## DATA
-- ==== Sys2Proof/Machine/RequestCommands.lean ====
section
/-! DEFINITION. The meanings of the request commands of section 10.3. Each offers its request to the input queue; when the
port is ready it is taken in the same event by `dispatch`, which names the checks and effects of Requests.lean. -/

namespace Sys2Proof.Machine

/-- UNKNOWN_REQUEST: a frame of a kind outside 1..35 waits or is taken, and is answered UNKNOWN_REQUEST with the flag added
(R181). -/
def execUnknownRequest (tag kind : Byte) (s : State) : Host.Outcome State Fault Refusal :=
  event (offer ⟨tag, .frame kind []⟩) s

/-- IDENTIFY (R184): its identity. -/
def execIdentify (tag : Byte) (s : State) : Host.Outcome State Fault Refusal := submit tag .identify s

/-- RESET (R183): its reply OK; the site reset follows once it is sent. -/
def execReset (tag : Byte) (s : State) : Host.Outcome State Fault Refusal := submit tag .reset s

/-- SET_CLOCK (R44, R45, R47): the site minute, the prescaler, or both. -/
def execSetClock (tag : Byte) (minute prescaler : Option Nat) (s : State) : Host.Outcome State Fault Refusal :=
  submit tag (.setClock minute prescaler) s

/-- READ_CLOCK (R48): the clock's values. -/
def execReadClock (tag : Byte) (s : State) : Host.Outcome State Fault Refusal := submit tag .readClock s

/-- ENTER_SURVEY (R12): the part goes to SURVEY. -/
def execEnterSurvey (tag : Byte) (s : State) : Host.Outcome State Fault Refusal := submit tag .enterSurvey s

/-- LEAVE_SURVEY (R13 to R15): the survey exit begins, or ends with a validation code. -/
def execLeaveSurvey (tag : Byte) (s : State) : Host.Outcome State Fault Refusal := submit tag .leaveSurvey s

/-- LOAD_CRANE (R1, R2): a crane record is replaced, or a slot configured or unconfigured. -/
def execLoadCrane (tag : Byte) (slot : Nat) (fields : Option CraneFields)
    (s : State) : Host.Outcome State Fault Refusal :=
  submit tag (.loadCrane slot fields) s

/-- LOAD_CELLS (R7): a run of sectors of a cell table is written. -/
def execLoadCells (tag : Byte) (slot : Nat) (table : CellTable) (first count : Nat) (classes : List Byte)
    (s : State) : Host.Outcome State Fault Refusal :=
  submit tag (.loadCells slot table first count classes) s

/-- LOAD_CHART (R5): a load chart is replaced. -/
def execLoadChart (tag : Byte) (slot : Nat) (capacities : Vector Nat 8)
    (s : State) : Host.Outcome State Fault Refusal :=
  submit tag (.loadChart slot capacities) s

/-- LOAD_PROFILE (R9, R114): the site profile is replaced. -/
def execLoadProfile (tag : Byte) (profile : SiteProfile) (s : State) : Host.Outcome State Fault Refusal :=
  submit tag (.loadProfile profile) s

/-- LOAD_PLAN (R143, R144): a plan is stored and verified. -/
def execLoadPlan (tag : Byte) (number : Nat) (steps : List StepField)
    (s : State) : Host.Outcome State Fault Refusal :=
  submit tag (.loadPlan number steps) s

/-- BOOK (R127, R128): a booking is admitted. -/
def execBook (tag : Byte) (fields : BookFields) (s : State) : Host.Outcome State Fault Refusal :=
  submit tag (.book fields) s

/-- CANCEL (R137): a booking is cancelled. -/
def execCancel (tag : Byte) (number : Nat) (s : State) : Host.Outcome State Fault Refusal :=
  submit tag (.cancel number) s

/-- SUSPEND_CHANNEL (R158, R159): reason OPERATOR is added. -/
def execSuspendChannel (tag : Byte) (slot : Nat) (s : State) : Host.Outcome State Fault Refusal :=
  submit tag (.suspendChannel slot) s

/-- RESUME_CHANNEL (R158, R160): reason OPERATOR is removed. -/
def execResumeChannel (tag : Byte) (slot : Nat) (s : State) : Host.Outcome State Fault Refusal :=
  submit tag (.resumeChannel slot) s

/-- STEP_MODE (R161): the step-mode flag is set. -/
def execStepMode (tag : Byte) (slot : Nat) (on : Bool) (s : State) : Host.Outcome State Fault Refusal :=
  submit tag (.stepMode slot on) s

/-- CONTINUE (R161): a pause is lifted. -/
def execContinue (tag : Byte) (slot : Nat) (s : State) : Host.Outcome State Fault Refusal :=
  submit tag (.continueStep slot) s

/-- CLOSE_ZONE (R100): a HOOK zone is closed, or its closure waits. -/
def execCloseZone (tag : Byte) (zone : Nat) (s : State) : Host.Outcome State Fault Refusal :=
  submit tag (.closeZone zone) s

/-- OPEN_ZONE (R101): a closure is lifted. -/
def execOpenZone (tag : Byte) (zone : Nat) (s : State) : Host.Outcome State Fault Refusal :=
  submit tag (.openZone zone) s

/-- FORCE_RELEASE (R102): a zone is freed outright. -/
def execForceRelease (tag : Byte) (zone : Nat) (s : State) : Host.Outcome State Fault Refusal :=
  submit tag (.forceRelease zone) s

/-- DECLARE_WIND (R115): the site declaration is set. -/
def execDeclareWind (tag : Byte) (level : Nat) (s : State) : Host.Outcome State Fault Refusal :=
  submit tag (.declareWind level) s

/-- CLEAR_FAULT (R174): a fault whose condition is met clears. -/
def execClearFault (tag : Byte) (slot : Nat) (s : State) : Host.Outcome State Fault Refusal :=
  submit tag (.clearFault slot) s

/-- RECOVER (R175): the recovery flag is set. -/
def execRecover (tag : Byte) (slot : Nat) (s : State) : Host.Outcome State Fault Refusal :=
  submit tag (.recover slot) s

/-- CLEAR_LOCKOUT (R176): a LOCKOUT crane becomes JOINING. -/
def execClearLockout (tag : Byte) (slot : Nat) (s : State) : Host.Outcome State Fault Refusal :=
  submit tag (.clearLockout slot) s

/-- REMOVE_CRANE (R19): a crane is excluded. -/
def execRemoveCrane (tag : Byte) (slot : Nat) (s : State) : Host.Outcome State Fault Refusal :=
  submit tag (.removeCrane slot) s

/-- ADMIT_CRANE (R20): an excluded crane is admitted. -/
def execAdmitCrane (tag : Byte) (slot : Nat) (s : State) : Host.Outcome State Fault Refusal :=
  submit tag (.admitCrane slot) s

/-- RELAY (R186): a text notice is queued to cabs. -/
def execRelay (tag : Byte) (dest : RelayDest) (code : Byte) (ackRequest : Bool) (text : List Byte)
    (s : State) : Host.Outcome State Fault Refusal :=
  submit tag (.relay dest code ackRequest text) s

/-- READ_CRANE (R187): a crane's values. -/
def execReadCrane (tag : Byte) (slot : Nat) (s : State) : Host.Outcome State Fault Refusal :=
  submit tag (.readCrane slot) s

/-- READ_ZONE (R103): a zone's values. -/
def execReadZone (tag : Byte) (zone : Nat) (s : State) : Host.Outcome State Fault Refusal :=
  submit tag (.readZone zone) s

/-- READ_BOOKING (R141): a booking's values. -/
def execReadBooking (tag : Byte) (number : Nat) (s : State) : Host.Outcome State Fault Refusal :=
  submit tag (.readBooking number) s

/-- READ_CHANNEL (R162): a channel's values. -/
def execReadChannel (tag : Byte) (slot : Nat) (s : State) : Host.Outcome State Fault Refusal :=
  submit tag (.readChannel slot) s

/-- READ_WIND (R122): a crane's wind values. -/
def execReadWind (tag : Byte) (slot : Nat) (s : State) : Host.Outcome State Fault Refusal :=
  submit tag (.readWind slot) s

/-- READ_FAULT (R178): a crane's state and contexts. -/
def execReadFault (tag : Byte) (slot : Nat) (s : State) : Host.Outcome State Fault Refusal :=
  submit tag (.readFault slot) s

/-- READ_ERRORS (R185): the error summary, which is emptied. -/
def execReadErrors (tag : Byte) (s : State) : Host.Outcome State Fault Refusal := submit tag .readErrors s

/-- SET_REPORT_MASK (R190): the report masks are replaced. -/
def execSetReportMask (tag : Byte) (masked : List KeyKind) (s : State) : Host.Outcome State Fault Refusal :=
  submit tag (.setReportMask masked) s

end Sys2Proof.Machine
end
...
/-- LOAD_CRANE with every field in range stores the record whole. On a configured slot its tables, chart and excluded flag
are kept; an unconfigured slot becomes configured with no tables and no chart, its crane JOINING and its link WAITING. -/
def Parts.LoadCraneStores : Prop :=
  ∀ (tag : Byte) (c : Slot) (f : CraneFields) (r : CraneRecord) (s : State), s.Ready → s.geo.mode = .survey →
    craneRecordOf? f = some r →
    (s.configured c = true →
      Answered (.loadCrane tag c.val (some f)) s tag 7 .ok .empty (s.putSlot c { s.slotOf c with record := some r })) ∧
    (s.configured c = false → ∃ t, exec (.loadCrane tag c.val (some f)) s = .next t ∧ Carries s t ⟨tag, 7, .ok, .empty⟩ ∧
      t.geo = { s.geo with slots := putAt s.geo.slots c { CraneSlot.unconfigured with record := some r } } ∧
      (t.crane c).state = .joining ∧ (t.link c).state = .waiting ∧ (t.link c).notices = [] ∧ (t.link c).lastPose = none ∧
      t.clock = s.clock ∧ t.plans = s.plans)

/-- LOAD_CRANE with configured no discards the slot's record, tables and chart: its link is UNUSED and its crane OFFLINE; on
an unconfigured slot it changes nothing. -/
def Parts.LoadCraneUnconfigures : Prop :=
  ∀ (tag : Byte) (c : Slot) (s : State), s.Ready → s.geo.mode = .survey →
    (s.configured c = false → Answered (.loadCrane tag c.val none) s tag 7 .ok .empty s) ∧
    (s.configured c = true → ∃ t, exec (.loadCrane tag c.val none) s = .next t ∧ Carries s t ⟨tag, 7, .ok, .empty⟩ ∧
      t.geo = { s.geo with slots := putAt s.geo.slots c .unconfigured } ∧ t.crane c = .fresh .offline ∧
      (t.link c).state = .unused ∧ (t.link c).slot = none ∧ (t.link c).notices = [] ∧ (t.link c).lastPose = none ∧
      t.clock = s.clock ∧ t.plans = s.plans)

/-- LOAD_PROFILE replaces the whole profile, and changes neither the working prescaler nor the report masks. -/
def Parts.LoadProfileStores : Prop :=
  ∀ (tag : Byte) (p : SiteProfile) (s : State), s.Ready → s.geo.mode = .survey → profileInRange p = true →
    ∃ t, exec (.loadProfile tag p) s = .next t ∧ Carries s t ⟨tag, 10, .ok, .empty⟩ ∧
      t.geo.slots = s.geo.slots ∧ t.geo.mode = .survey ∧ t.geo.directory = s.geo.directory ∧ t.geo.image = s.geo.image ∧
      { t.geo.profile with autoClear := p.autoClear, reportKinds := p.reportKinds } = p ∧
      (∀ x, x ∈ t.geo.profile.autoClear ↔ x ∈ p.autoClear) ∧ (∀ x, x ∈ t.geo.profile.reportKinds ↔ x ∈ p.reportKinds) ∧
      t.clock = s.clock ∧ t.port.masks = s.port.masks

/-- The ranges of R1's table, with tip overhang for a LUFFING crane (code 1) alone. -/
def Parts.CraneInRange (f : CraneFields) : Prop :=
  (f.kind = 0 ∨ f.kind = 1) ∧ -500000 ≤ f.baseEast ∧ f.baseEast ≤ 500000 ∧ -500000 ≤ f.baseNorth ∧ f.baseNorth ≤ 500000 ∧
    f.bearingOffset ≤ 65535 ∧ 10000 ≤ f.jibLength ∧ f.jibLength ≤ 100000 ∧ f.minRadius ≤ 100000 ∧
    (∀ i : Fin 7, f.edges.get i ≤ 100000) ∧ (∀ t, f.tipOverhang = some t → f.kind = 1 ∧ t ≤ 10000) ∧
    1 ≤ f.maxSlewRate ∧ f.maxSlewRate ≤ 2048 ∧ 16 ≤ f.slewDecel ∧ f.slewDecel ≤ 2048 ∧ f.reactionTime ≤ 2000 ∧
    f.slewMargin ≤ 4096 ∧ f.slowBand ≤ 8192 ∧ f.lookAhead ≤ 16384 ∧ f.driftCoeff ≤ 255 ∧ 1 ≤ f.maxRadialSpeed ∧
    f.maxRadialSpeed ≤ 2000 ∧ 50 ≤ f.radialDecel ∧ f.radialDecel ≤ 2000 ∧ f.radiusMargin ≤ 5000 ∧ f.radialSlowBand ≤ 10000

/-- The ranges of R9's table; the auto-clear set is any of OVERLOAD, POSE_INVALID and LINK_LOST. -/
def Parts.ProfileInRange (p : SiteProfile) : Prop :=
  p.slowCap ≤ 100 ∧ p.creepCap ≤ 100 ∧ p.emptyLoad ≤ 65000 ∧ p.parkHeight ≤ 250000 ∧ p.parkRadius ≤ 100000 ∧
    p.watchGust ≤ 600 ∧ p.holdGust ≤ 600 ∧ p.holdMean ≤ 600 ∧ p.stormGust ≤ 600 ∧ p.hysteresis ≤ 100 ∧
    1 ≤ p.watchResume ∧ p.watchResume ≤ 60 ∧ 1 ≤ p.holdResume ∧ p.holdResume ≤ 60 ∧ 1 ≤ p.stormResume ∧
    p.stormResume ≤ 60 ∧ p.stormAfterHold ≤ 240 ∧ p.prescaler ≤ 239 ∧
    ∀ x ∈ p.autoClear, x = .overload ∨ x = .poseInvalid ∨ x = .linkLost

## EXERCISE
All lines in the listing above between the line with "namespace Sys2Proof.Machine" and the line with "def execEnterSurvey (tag", inclusive, should be set down exactly, and no line outside that range.

## SOLUTION TO THIS EXERCISE
namespace Sys2Proof.Machine

/-- UNKNOWN_REQUEST: a frame of a kind outside 1..35 waits or is taken, and is answered UNKNOWN_REQUEST with the flag added
(R181). -/
def execUnknownRequest (tag kind : Byte) (s : State) : Host.Outcome State Fault Refusal :=
  event (offer ⟨tag, .frame kind []⟩) s

/-- IDENTIFY (R184): its identity. -/
def execIdentify (tag : Byte) (s : State) : Host.Outcome State Fault Refusal := submit tag .identify s

/-- RESET (R183): its reply OK; the site reset follows once it is sent. -/
def execReset (tag : Byte) (s : State) : Host.Outcome State Fault Refusal := submit tag .reset s

/-- SET_CLOCK (R44, R45, R47): the site minute, the prescaler, or both. -/
def execSetClock (tag : Byte) (minute prescaler : Option Nat) (s : State) : Host.Outcome State Fault Refusal :=
  submit tag (.setClock minute prescaler) s

/-- READ_CLOCK (R48): the clock's values. -/
def execReadClock (tag : Byte) (s : State) : Host.Outcome State Fault Refusal := submit tag .readClock s

/-- ENTER_SURVEY (R12): the part goes to SURVEY. -/
def execEnterSurvey (tag : Byte) (s : State) : Host.Outcome State Fault Refusal := submit tag .enterSurvey s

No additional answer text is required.